CHOC team using new device to close heart defect in tiny patients

Tiny premature babies who suffer from a common but potentially fatal opening in their hearts are now being treated with a new device by physicians at CHOC Children’s.

The team successfully completed the first procedures March 20 and 21 to close a patent ductus arteriosus (PDA), an opening between two blood vessels of the heart that has failed to close on its own. CHOC became one of the first hospitals to use the Abbott Amplatzer Piccolo™ Occluder since it was approved by the FDA in January.

The Abbott Amplatzer Piccolo™ Occluder is about the size of a pea.

“We’ve never had the capability of doing this here at CHOC,” says Dr. Amir Ashrafi, director of CHOC’s neonatal-cardiac intensive care. “While closing a duct in a catheterization lab is not a new technology, closing a duct in a cath lab in very small babies is a big deal. The fact that we are now going to be one of the centers that are doing this, that is a big deal.”

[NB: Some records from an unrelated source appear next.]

/-- K1: row 0 after each of the five step mappings of round 0. -/
theorem test_step_mappings :
    (theta k1).toList.take 5 = [0x10, 0x0D, 0x1D, 0x1D, 0x1F] ∧
    (rho (theta k1)).toList.take 5 =
      [0x10, 0x1A, 0x4000000000000007, 0x00000001D0000000, 0x00000000F8000000] ∧
    (pi (rho (theta k1))).toList.take 5 =
      [0x10, 0x0000800000000000, 0x0000980000000000, 0x0000000001400000, 0x000000000000C000] ∧
    (keccakRound k1 0).toList.take 5 =
      [0x0000180000000011, 0x0000800001400000, 0x000098000000C000, 0x0000000001400010, 0x000080000000C000] := by
  decide +kernel

/-- K2: the first 16 bytes of `PERMUTE` of the state of K1; K4: a wrong length. -/
theorem test_permute :
    ((reply .permute (boot Config.mldsa44) 0 (stateBytes 200 k1) []).map fun r => (r.1, r.2.1.take 16)) =
      some (.ok, [0xDC, 0x77, 0xDA, 0x17, 0x12, 0xDD, 0x3C, 0xAD, 0xF0, 0x9A, 0xDE, 0xF1, 0x9C, 0x2B, 0x91, 0xD9]) ∧
    reply .permute (boot Config.mldsa44) 0 (zeros 199) [] = some (.failed .errLength, [], []) := by
  decide +kernel

/-! ### Sponge -/

/-- S1 line 1, and `INIT` inside a session (S9). -/
theorem test_initShake128 :
    after .initShake128 (session (lanesWith [(0, 5)]) 5 .squeezing .shake256) 0 [] [] =
      some (.absorbing, 0, .shake128, false) ∧
    lanesAfter .initShake128 (session (lanesWith [(0, 5)]) 5 .squeezing .shake256) 0 [] = some Lanes.zero := by
  decide

theorem test_initShake256 :
    after .initShake256 (boot Config.mldsa44) 0 [] [] = some (.absorbing, 0, .shake256, false) ∧
    reply .initShake256 (boot Config.mldsa44) 0 [0] [] = some (.failed .errLength, [], []) := by decide

/-- S1: "abc" in lane 0. -/
theorem test_absorb :
    after .absorb (session Lanes.zero 0 .absorbing .shake128) 0 [0x61, 0x62, 0x63] [] =
      some (.absorbing, 3, .shake128, false) ∧
    lanesAfter .absorb (session Lanes.zero 0 .absorbing .shake128) 0 [0x61, 0x62, 0x63] =
      some (lanesWith [(0, 0x0000000000636261)]) := by decide +kernel

/-- S9: `ABSORB` after reset. -/
theorem test_absorb_phase :
    reply .absorb (boot Config.mldsa44) 0 [0] [] = some (.failed .errPhase, [], []) ∧
    after .absorb (boot Config.mldsa44) 0 [0] [] = some (.empty, 0, .shake128, true) := by decide

/-- S1: the domain byte at state byte 3, bit 63 of lane 20, no permutation. -/
theorem test_finalize :
    after .finalize (session (lanesWith [(0, 0x636261)]) 3 .absorbing .shake128) 0 [] [] =
      some (.finalized, 168, .shake128, false) ∧
    lanesAfter .finalize (session (lanesWith [(0, 0x636261)]) 3 .absorbing .shake128) 0 [] =
      some (lanesWith [(0, 0x000000001F636261), (20, 0x8000000000000000)]) := by decide +kernel

/-- S5 line 1, from a session of the other algorithm. -/
theorem test_absorbOnceShake128 :
    after .absorbOnceShake128 (session (lanesWith [(3, 7)]) 9 .absorbing .shake256) 0 [] [] =
      some (.finalized, 168, .shake128, false) ∧
    lanesAfter .absorbOnceShake128 (session (lanesWith [(3, 7)]) 9 .absorbing .shake256) 0 [] =
      some (lanesWith [(0, 0x1F), (20, 0x8000000000000000)]) := by decide +kernel

/-- S3: the domain byte and the final bit in one byte. -/
theorem test_absorbOnceShake256 :
    after .absorbOnceShake256 (boot Config.mldsa44) 0 (zeros 135) [] = some (.finalized, 136, .shake256, false) ∧
    lanesAfter .absorbOnceShake256 (boot Config.mldsa44) 0 (zeros 135) = some (lanesWith [(16, 0x9F00000000000000)]) := by
  decide +kernel

/-- S1: the first `SQUEEZE` runs the one permutation. -/
theorem test_squeeze :
    reply .squeeze (session (lanesWith [(0, 0x1F636261), (20, 0x8000000000000000)]) 168 .finalized .shake128) 8 [] [] =
      some (.ok, [0x58, 0x81, 0x09, 0x2D, 0xD8, 0x18, 0xBF, 0x5C], []) := by decide +kernel

/-- R149: no byte, no permutation, and the phase all the same. -/
theorem test_squeeze_none :
    after .squeeze (session (lanesWith [(0, 9)]) 168 .finalized .shake128) 0 [] [] =
      some (.squeezing, 168, .shake128, false) ∧
    lanesAfter .squeeze (session (lanesWith [(0, 9)]) 168 .finalized .shake128) 0 [] = some (lanesWith [(0, 9)]) := by
  decide

/-- S5: the first bytes of the first block, and the cursor left at the rate. -/
theorem test_squeezeblocks :
    ((reply .squeezeblocks (session (lanesWith [(0, 0x1F636261), (16, 0x8000000000000000)]) 136 .finalized .shake256) 1
      [] []).map fun r => (r.1, r.2.1.length, r.2.1.take 8)) =
      some (.ok, 136, [0x48, 0x33, 0x66, 0x60, 0x13, 0x60, 0xA8, 0x77]) := by decide +kernel

/-- S9: the cursor is checked before the count is looked at. -/
theorem test_squeezeblocks_cursor :
    reply .squeezeblocks (session Lanes.zero 5 .squeezing .shake128) 0 [] [] = some (.failed .errCursor, [], []) ∧
    after .squeezeblocks (session Lanes.zero 168 .squeezing .shake128) 0 [] [] =
      some (.squeezing, 168, .shake128, false) := by decide

theorem test_release :
    after .release (session (lanesWith [(0, 9)]) 5 .squeezing .shake256) 0 [] [] =
      some (.empty, 0, .shake128, false) ∧
    lanesAfter .release (session (lanesWith [(0, 9)]) 5 .squeezing .shake256) 0 [] = some Lanes.zero := by decide

/-! ### One-shot commands -/

/-- V3, first 8 bytes. -/
theorem test_shake128 :
    reply .shake128 (boot Config.mldsa44) 8 [] [] =
      some (.ok, [0x7F, 0x9C, 0x2B, 0xA4, 0xE8, 0x8F, 0x82, 0x7D], []) := by decide +kernel

/-- V7, first 8 bytes, with the context wiped. -/
theorem test_shake256 :
    reply .shake256 (boot Config.mldsa44) 8 [0x61, 0x62, 0x63] [] =
      some (.ok, [0x48, 0x33, 0x66, 0x60, 0x13, 0x60, 0xA8, 0x77], []) := by decide +kernel

/-- V10. -/
theorem test_sha3_256 :
    reply .sha3_256 (session (lanesWith [(0, 9)]) 5 .squeezing .shake256) 0 [0x61, 0x62, 0x63] [] =
      some (.ok, [0x3A, 0x98, 0x5D, 0xA7, 0x4F, 0xE2, 0x25, 0xB2, 0x04, 0x5C, 0x17, 0x2D, 0x6B, 0xD3, 0x90, 0xBD,
        0x85, 0x5F, 0x08, 0x6E, 0x3E, 0x9D, 0x52, 0x5B, 0x46, 0xBF, 0xE2, 0x45, 0x11, 0x43, 0x15, 0x32], []) := by
  decide +kernel

/-- V12. -/
theorem test_sha3_512 :
    reply .sha3_512 (boot Config.mldsa44) 0 [] [] =
      some (.ok, [0xA6, 0x9F, 0x73, 0xCC, 0xA2, 0x3A, 0x9A, 0xC5, 0xC8, 0xB5, 0x67, 0xDC, 0x18, 0x5A, 0x75, 0x6E,
        0x97, 0xC9, 0x82, 0x16, 0x4F, 0xE2, 0x58, 0x59, 0xE0, 0xD1, 0xDC, 0xC1, 0x47, 0x5C, 0x80, 0xA6,
        0x15, 0xB2, 0x12, 0x3A, 0xF1, 0xF5, 0xF9, 0x4C, 0x11, 0xE3, 0xE9, 0x40, 0x2C, 0x3A, 0xC5, 0x58,
        0xF5, 0x00, 0x19, 0x9D, 0x95, 0xB6, 0xD3, 0xE3, 0x01, 0x75, 0x85, 0x86, 0x28, 0x1D, 0xCD, 0x26], []) := by
  decide +kernel

/-! ### Rounding (section 3.4) -/

theorem test_power2round :
    [0, 1, 4096, 4097, 8192, 12289, 8376321, 8380416].map (fun a => reply .power2round (boot Config.mldsa44) 0 [] [a]) =
      [[0, 0], [1, 0], [4096, 0], [-4095, 1], [0, 1], [-4095, 2], [-4095, 1023], [0, 1023]].map
        fun c => some (.ok, [], c) := by decide +kernel

theorem test_power2round_range :
    [-1, 8380417, -2147483648].map (fun a => reply .power2round (boot Config.mldsa44) 0 [] [a]) =
      List.replicate 3 (some (.failed .errRange, [], [])) := by decide +kernel

theorem test_decompose :
    [0, 95232, 95233, 190464, 1000000, 8285184, 8285185, 8380416].map
        (fun a => reply .decompose (boot Config.mldsa44) 0 [] [a]) =
      [[0, 0], [95232, 0], [-95231, 1], [0, 1], [47680, 5], [95232, 43], [-95232, 0], [-1, 0]].map
        fun c => some (.ok, [], c) := by decide +kernel

theorem test_decompose_p65 :
    [261888, 261889, 8118528, 8118529].map (fun a => reply .decompose (boot Config.mldsa65) 0 [] [a]) =
      [[261888, 0], [-261887, 1], [261888, 15], [-261888, 0]].map fun c => some (.ok, [], c) := by decide +kernel

theorem test_makeHint :
    [[95232, 5], [95233, 5], [-95232, 0], [-95232, 5], [-95233, 0], [0, 43]].map
        (fun c => reply .makeHint (boot Config.mldsa44) 0 [] c) =
      [0, 1, 0, 1, 1, 0].map fun b => some (.ok, [], [b]) := by decide +kernel

theorem test_makeHint_range :
    [[0, 44], [0, -1]].map (fun c => reply .makeHint (boot Config.mldsa44) 0 [] c) =
      List.replicate 2 (some (.failed .errRange, [], [])) := by decide +kernel

theorem test_useHint :
    [[0, 0], [0, 1], [1, 1], [95233, 1], [190465, 1], [8285184, 1], [8285185, 1]].map
        (fun c => reply .useHint (boot Config.mldsa44) 0 [] c) =
      [0, 43, 1, 0, 2, 0, 43].map fun b => some (.ok, [], [b]) := by decide +kernel

theorem test_useHint_refused :
    reply .useHint (boot Config.mldsa44) 0 [] [5, 2] = some (.failed .errRange, [], []) ∧
    reply .useHint (boot Config.mldsa44) 0 [] [-1] = some (.failed .errLength, [], []) := by decide +kernel

/-! ### Packing: the `TOY` vectors of sections 3.5 and 3.6 -/

/-- The `t1` of the first vector of section 3.5. -/
def pkCoeffs : List Int :=
  [1, 2, 3, 4, 5, 6, 7, 8, 1023, 0, 1023, 0, 512, 1, 2, 3]

/-- Its packed public key. -/
def pkBytes : List Byte :=
  [0xA0, 0xA1, 0xA2, 0xA3, 0x01, 0x08, 0x30, 0x00, 0x01, 0x05, 0x18, 0x70, 0x00, 0x02, 0xFF, 0x03, 0xF0, 0x3F,
   0x00, 0x00, 0x06, 0x20, 0xC0, 0x00]

theorem test_packPk :
    reply .packPk (boot Config.toy) 0 [0xA0, 0xA1, 0xA2, 0xA3] pkCoeffs = some (.ok, pkBytes, []) ∧
    reply .packPk (boot Config.toy) 0 [0xA0, 0xA1, 0xA2, 0xA3] (1024 :: pkCoeffs.tail) =
      some (.failed .errRange, [], []) := by decide +kernel

theorem test_unpackPk :
    reply .unpackPk (boot Config.toy) 0 pkBytes [] = some (.ok, [0xA0, 0xA1, 0xA2, 0xA3], pkCoeffs) ∧
    reply .unpackPk (boot Config.toy) 0 pkBytes.tail [] = some (.failed .errLength, [], []) := by decide +kernel

/-- The `t0`, `s1`, `s2` of the first secret-key vector of section 3.5. -/
def skCoeffs : List Int :=
  [4096, -4095, 0, 1, -1, 2, 100, -100, 0, 0, 0, 0, 0, 0, 0, 0, 2, 1, 0, -1, -2, 0, 2, -2, 0, 0, 0, 0, 0, 0, 0, 0,
   -2, -2, -2, -2, 2, 2, 2, 2]

/-- Its seed, public-hash and key-seed. -/
def skSeeds : List Byte :=
  [0xA0, 0xA1, 0xA2, 0xA3, 0xB0, 0xB1, 0xB2, 0xB3, 0xB4, 0xB5, 0xB6, 0xB7, 0xC0, 0xC1, 0xC2, 0xC3]

/-- Its packed secret key, `SK_ORDER = DOC`. -/
def skBytes : List Byte :=
  [0xA0, 0xA1, 0xA2, 0xA3, 0xB0, 0xB1, 0xB2, 0xB3, 0xB4, 0xB5, 0xB6, 0xB7, 0xC0, 0xC1, 0xC2, 0xC3, 0x00, 0xE0,
   0xFF, 0x03, 0xC0, 0xFF, 0x17, 0x00, 0xFD, 0x1F, 0xE7, 0x23, 0x83, 0x00, 0x10, 0x00, 0x02, 0x40, 0x00, 0x08,
   0x00, 0x01, 0x20, 0x00, 0x04, 0x80, 0x88, 0x46, 0x81, 0x92, 0x24, 0x49, 0x24, 0x09, 0x00]

theorem test_packSk :
    reply .packSk (boot Config.toy) 0 skSeeds skCoeffs = some (.ok, skBytes, []) ∧
    reply .packSk (boot Config.toy) 0 skSeeds (-4096 :: skCoeffs.tail) = some (.failed .errRange, [], []) := by
  decide +kernel

/-- The vector, and byte 42 = 8D: the first `s1` field is 5, above `2*ETA`. -/
theorem test_unpackSk :
    reply .unpackSk (boot Config.toy) 0 skBytes [] = some (.ok, skSeeds, skCoeffs) ∧
    reply .unpackSk (boot Config.toy) 0 (skBytes.set 42 0x8D) [] = some (.failed .errRange, [], []) := by decide +kernel

/-- The `z` and the hint matrix of the first vector of section 3.6. -/
def sigCoeffs : List Int :=
  [131072, -131071, 0, 1, -1, 65536, -65536, 12345, 0, 1, 0, 0, 0, 1, 0, 0, 0, 0, 0, 0, 0, 0, 0, 1]

/-- Its packed signature. -/
def sigBytes : List Byte :=
  [0xD0, 0xD1, 0xD2, 0xD3, 0x00, 0x00, 0xFC, 0xFF, 0x0F, 0x00, 0xE0, 0xFF, 0x7F, 0x01, 0x00, 0x02, 0x00, 0x04,
   0x00, 0xF0, 0xF1, 0x73, 0x01, 0x05, 0x07, 0x02, 0x03]

theorem test_packSig :
    reply .packSig (boot Config.toy) 0 [0xD0, 0xD1, 0xD2, 0xD3] sigCoeffs = some (.ok, sigBytes, []) ∧
    reply .packSig (boot Config.toy) 0 [0xD0, 0xD1, 0xD2, 0xD3] (List.replicate 8 0 ++ [1, 1, 1, 1] ++ List.replicate 12 0)
      = some (.failed .errRange, [], []) := by decide +kernel

theorem test_unpackSig :
    reply .unpackSig (boot Config.toy) 0 sigBytes [] = some (.ok, [0xD0, 0xD1, 0xD2, 0xD3], sigCoeffs) ∧
    -- index order; markers decrease; a marker above `OMEGA`; used padding; an index that is no column
    [[0x05, 0x01, 0x07, 0x02, 0x03], [0x01, 0x05, 0x07, 0x02, 0x01], [0x01, 0x05, 0x07, 0x02, 0x04],
      [0x01, 0x05, 0x07, 0x02, 0x02], [0x01, 0x08, 0x07, 0x02, 0x03]].map
        (fun h => reply .unpackSig (boot Config.toy) 0 (sigBytes.take 22 ++ h) []) =
      List.replicate 5 (some (.failed .malformed, [], [])) := by decide +kernel

/-- `MALFORMED` leaves `FAULT` alone (section 3.6). -/
theorem test_unpackSig_fault :
    after .unpackSig (boot Config.toy) 0 (sigBytes.take 22 ++ [0xFF, 0xFF, 0xFF, 0xFF, 0xFF]) [] =
      some (.empty, 0, .shake128, false) := by decide +kernel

PDAs are among the most common heart defects in premature babies. The opening, also called a duct or channel, is present in all fetuses and plays a vital role in allowing oxygen-rich blood from the mother to circulate through the unborn child’s body. In most cases, it closes spontaneously after birth. But out of the 60,000 infants born prematurely each year, 1 in 5 (12,000) has a PDA severe enough to require urgent medical attention.

“What happens is that blood goes in the wrong direction, so instead of blood going to the body, it goes into the lungs, so now the lungs get flooded,” Ashrafi says.

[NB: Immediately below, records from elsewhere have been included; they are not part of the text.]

-- ==== Sys2Proof/Decode.lean ====
section
/-! DEFINITION. The widths of fields (R164), reading a request from the kind and payload of a frame (R165, Table 11-3)
and writing it there. The rows of spec/opcode_table.json give no bits, so no table word spells a command. -/

namespace Sys2Proof

/-- No row of spec/opcode_table.json has bits: a table word spells no command. -/
def decodeTableWord (_nbits _w : Nat) : Option Instr := none

/-! ### Widths (R164) -/

/-- A one-byte field. -/
def byte (n : Nat) : Byte := BitVec.ofNat 8 n

/-- A two-byte number, high byte first. -/
def word (n : Nat) : List Byte := [byte (n / 256), byte n]

/-- A four-byte number, high byte first. -/
def long (n : Nat) : List Byte := [byte (n / 16777216), byte (n / 65536), byte (n / 256), byte n]

/-- A signed two-byte field in two's complement. -/
def signed (i : Int) : List Byte := word (i % 65536).toNat

/-- The number in a two-byte field. -/
def word2 (a b : Byte) : Nat := a.toNat * 256 + b.toNat

/-- The number in a four-byte field. -/
def long4 (a b c d : Byte) : Nat := ((a.toNat * 256 + b.toNat) * 256 + c.toNat) * 256 + d.toNat

/-- The number in a signed two-byte field (R164). -/
def signed2 (a b : Byte) : Int :=
  if word2 a b < 32768 then (word2 a b : Int) else (word2 a b : Int) - 65536

/-! ### Requests (R165) -/

/-- What the Link Unit makes of a frame's kind and payload (R151, R165). -/
inductive Decoded where
  | unknownKind
  | badLength
  | request (c : Instr)
deriving DecidableEq, Repr

/-- A request without payload. -/
def decode0 (c : Instr) : List Byte → Decoded
  | [] => .request c
  | _ => .badLength

/-- A request of one one-byte field. -/
def decode1 (f : Nat → Instr) : List Byte → Decoded
  | [a] => .request (f a.toNat)
  | _ => .badLength

/-- A request of two one-byte fields. -/
def decode2 (f : Nat → Nat → Instr) : List Byte → Decoded
  | [a, b] => .request (f a.toNat b.toNat)
  | _ => .badLength

/-- SET-LINK. -/
def decodeSetLink : List Byte → Decoded
  | [a, b, c, d, e] => .request (.setLink (word2 a b) c.toNat d.toNat e.toNat)
  | _ => .badLength

/-- DEF-LOAD. -/
def decodeDefLoad : List Byte → Decoded
  | [l, t, z, m, n, a, a', b, b', c, c', d, d', dr, pr, cl, o, o'] =>
    .request (.defLoad
      { load := l.toNat, type := t.toNat, zone := z.toNat, maxLevel := m.toNat, drawCount := n.toNat,
        draw1 := word2 a a', draw2 := word2 b b', draw3 := word2 c c', draw4 := word2 d d', door := dr.toNat,
        base := pr.toNat, cls := cl.toNat, minOff := word2 o o' })
  | _ => .badLength

/-- SET-TIME. -/
def decodeSetTime : List Byte → Decoded
  | [a, b, c, d, e, f] => .request (.setTime (word2 a b) (long4 c d e f))
  | _ => .badLength

/-- DEF-PROFILE. -/
def decodeDefProfile : List Byte → Decoded
  | [p, a, a', b, b', dl, fl, eg, c, c', m, pu, pr] =>
    .request (.defProfile
      { profile := p.toNat, dockSetpoint := signed2 a a', floorSetpoint := signed2 b b', dockLight := dl.toNat,
        floorLight := fl.toNat, egress := eg.toNat, budget := word2 c c', mode := m.toNat, purge := pu.toNat,
        preheat := pr.toNat })
  | _ => .badLength

/-- PLAN-ROW. -/
def decodePlanRow : List Byte → Decoded
  | [r, k, p, a, b, c, n] =>
    .request (.planRow r.toNat
      { kind := k.toNat, profile := p.toNat, length := word2 a b, crew := c.toNat, count := n.toNat })
  | _ => .badLength

/-- PLAN-ANCHOR. -/
def decodePlanAnchor : List Byte → Decoded
  | [a, b, c, d] => .request (.planAnchor (word2 a b) (word2 c d))
  | _ => .badLength

/-- OVERRIDE: the length must equal the fixed part plus the zone count carried. -/
def decodeOverride : List Byte → Decoded
  | p :: a :: b :: n :: zs =>
    if zs.length = n.toNat then .request (.override p.toNat (word2 a b) (zs.map BitVec.toNat)) else .badLength
  | _ => .badLength

/-- OVERRIDE-END: the length must equal the fixed part plus the zone count carried. -/
def decodeOverrideEnd : List Byte → Decoded
  | n :: zs => if zs.length = n.toNat then .request (.overrideEnd (zs.map BitVec.toNat)) else .badLength
  | _ => .badLength

/-- DEF-DOOR. -/
def decodeDefDoor : List Byte → Decoded
  | [d, z, o, t, a, b, m, e] =>
    .request (.defDoor
      { door := d.toNat, zone := z.toNat, openPolarity := o.toNat, trailerPolarity := t.toNat, limit := word2 a b,
        mode := m.toNat, enabled := e.toNat })
  | _ => .badLength

/-- DEF-SENSOR. -/
def decodeDefSensor : List Byte → Decoded
  | [a, b, c] => .request (.defSensor a.toNat b.toNat c.toNat)
  | _ => .badLength

/-- SET-SENSING. -/
def decodeSetSensing : List Byte → Decoded
  | [a, a', b, b', c, c', d] => .request (.setSensing (word2 a a') (word2 b b') (word2 c c') d.toNat)
  | _ => .badLength

/-- READING. -/
def decodeReading : List Byte → Decoded
  | [n, a, b] => .request (.reading n.toNat (signed2 a b))
  | _ => .badLength

/-- SET-AIR. -/
def decodeSetAir : List Byte → Decoded
  | [a, a', b, b', c, d, e, e'] => .request (.setAir (word2 a a') (word2 b b') c.toNat d.toNat (word2 e e'))
  | _ => .badLength

/-- SET-HEAT. -/
def decodeSetHeat : List Byte → Decoded
  | [a, b, c, d] => .request (.setHeat a.toNat b.toNat (word2 c d))
  | _ => .badLength

/-- CAP. -/
def decodeCap : List Byte → Decoded
  | [a, b, c, d] => .request (.cap (signed2 a b) (word2 c d))
  | _ => .badLength

/-- SET-BUDGET. -/
def decodeSetBudget : List Byte → Decoded
  | [a, b] => .request (.setBudget (word2 a b))
  | _ => .badLength

/-- Reading a request from the kind and payload of a frame (R165, Table 11-3). -/
def decodeRequest (kind : Byte) (payload : List Byte) : Decoded :=
  match kind.toNat with
  | 0x01 => decode0 .partStatus payload
  | 0x02 => decode0 .start payload
  | 0x03 => decode0 .stop payload
  | 0x04 => decode0 .store payload
  | 0x05 => decode1 .setAutorun payload
  | 0x06 => decode1 .mask payload
  | 0x07 => decodeSetLink payload
  | 0x10 => decode2 .defZone payload
  | 0x11 => decode1 .zoneStatus payload
  | 0x12 => decodeDefLoad payload
  | 0x13 => decode1 .loadStatus payload
  | 0x18 => decodeSetTime payload
  | 0x19 => decodeDefProfile payload
  | 0x1A => decode1 .setCalendar payload
  | 0x1B => decodePlanRow payload
  | 0x1C => decode0 .planCommit payload
  | 0x1D => decode0 .planWithdraw payload
  | 0x1E => decodePlanAnchor payload
  | 0x1F => decodeOverride payload
  | 0x20 => decodeOverrideEnd payload
  | 0x21 => decode0 .calendarStatus payload
  | 0x22 => decode2 .planRead payload
  | 0x23 => decode1 .profileRead payload
  | 0x28 => decode1 .setDoors payload
  | 0x29 => decodeDefDoor payload
  | 0x2A => decode1 .ackDoor payload
  | 0x2B => decode1 .doorStatus payload
  | 0x30 => decodeDefSensor payload
  | 0x31 => decodeSetSensing payload
  | 0x32 => decodeReading payload
  | 0x33 => decode1 .sensorStatus payload
  | 0x38 => decodeSetAir payload
  | 0x39 => decodeSetHeat payload
  | 0x3A => decodeCap payload
  | 0x3B => decode0 .capEnd payload
  | 0x3C => decodeSetBudget payload
  | 0x3D => decode0 .budgetStatus payload
  | _ => .unknownKind

/-- The kind of a request and its payload (Table 11-3); none for a command that is no request. -/
def encodeRequest : Instr → Option (Byte × List Byte)
  | .partStatus => some (0x01, [])
  | .start => some (0x02, [])
  | .stop => some (0x03, [])
  | .store => some (0x04, [])
  | .setAutorun v => some (0x05, [byte v])
  | .mask v => some (0x06, [byte v])
  | .setLink i v c r => some (0x07, word i ++ [byte v, byte c, byte r])
  | .defZone z k => some (0x10, [byte z, byte k])
  | .zoneStatus z => some (0x11, [byte z])
  | .defLoad f =>
    some (0x12, [byte f.load, byte f.type, byte f.zone, byte f.maxLevel, byte f.drawCount] ++ word f.draw1
      ++ word f.draw2 ++ word f.draw3 ++ word f.draw4 ++ [byte f.door, byte f.base, byte f.cls] ++ word f.minOff)
  | .loadStatus l => some (0x13, [byte l])
  | .setTime d s => some (0x18, word d ++ long s)
  | .defProfile f =>
    some (0x19, byte f.profile :: signed f.dockSetpoint ++ signed f.floorSetpoint
      ++ [byte f.dockLight, byte f.floorLight, byte f.egress] ++ word f.budget
      ++ [byte f.mode, byte f.purge, byte f.preheat])
  | .setCalendar p => some (0x1A, [byte p])
  | .planRow r f =>
    some (0x1B, [byte r, byte f.kind, byte f.profile] ++ word f.length ++ [byte f.crew, byte f.count])
  | .planCommit => some (0x1C, [])
  | .planWithdraw => some (0x1D, [])
  | .planAnchor d m => some (0x1E, word d ++ word m)
  | .override p d zs => some (0x1F, byte p :: word d ++ [byte zs.length] ++ zs.map byte)
  | .overrideEnd zs => some (0x20, byte zs.length :: zs.map byte)
  | .calendarStatus => some (0x21, [])
  | .planRead t r => some (0x22, [byte t, byte r])
  | .profileRead p => some (0x23, [byte p])
  | .setDoors f => some (0x28, [byte f])
  | .defDoor f =>
    some (0x29, [byte f.door, byte f.zone, byte f.openPolarity, byte f.trailerPolarity] ++ word f.limit
      ++ [byte f.mode, byte f.enabled])
  | .ackDoor d => some (0x2A, [byte d])
  | .doorStatus d => some (0x2B, [byte d])
  | .defSensor n k z => some (0x30, [byte n, byte k, byte z])
  | .setSensing g o i c => some (0x31, word g ++ word o ++ word i ++ [byte c])
  | .reading n v => some (0x32, byte n :: signed v)
  | .sensorStatus n => some (0x33, [byte n])
  | .setAir a b c d h => some (0x38, word a ++ word b ++ [byte c, byte d] ++ word h)
  | .setHeat f r h => some (0x39, [byte f, byte r] ++ word h)
  | .cap v d => some (0x3A, signed v ++ word d)
  | .capEnd => some (0x3B, [])
  | .setBudget p => some (0x3C, word p)
  | .budgetStatus => some (0x3D, [])
  | _ => none

end Sys2Proof
end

Without treatment, a PDA can cause breathing difficulty and a variety of other problems.

“It affects their feeding, because they’re having such a hard time breathing,” says Dr. Gira Morchi, an interventional pediatric cardiologist at CHOC. “It’s a cascade effect. It can affect the GI tract, kidneys, and the brain.  Taking away the extra workload on the body allows for recovery.”

Abbott had previously developed the Amplatzer™ Duct Occluder to treat the same problem in larger pediatric patients. The new, smaller, device – measuring 3 mm by 2 mm – can be used in patients as young as 3 days old and weighing as little as 1.5 pounds, or 700 grams.

The procedure is performed through cardiac catheterization via a small incision made in the baby’s leg, near the groin area, to access a vein leading to the heart. A catheter is inserted, with the device inside. It’s the size of a small pea, and made of tightly woven metal mesh. Cameras and ultrasound guide the operator – in this case, Morchi – “correctly position the device” in the heart, she says. The device is deployed and placed in the opening, where it expands on its own. The device stays in the body, with tissue healing around it.

A cardiac catheterization lab at CHOC Children’s Hospital

The first patient was a girl from Fullerton, Calif., who was born at 28 weeks and weighed 1.1 kilograms. The second patient, a girl from Huntington Beach, was born at 25 weeks and weighed 800 grams. The procedures were conducted when the babies were 2.5kg and 2.4 kg, respectively. The device is approved for much smaller infants than those, but the CHOC team is being selective about its cases.

“We’ll just slowly work our way down,” Ashrafi says. 

Morchi herself has been doing such catheterizations for a decade. “We’re very comfortable with actually doing the procedure, so the real art here is to keep the babies stable while this procedure is happening,” she says. Conditions in the cath lab should closely match those in the NICU, including keeping the temperature warm. “We crank the heat up.”

Start to finish, the baby is in the room for 90 minutes to 2 hours, but the actual procedure only takes 20-30 minutes, she said.

Besides Morchi, the interventional cardiology team also included Dr. Sanjay Sinha and Dr. Mitch Recto.

A closer look at the Abbott Amplatzer Piccolo™ Occluder

The achievement was the result of a 2-year collaboration between CHOC and UC Irvine. Credit also goes to Dr. Evan Zahn of Cedars Sinai Medical Center in Los Angeles, who was an early adopter of the procedure and was lead investigator in the FDA approval study for the Abbott device. The trial included 50 patients at eight facilities in the U.S.

Upon FDA approval of this device, Abbot Vascular recognized CHOC Children’s as one of the first hospitals in America to use this device for those smallest and most vulnerable patients in the hospital. 

“This device offers a new era in treating PDAs, and was successful at CHOC in great part due to a strong effort of collaboration between the cardiologist and the neonatologists,” says Dr. Sinha, a CHOC/UCI pediatric cardiologist.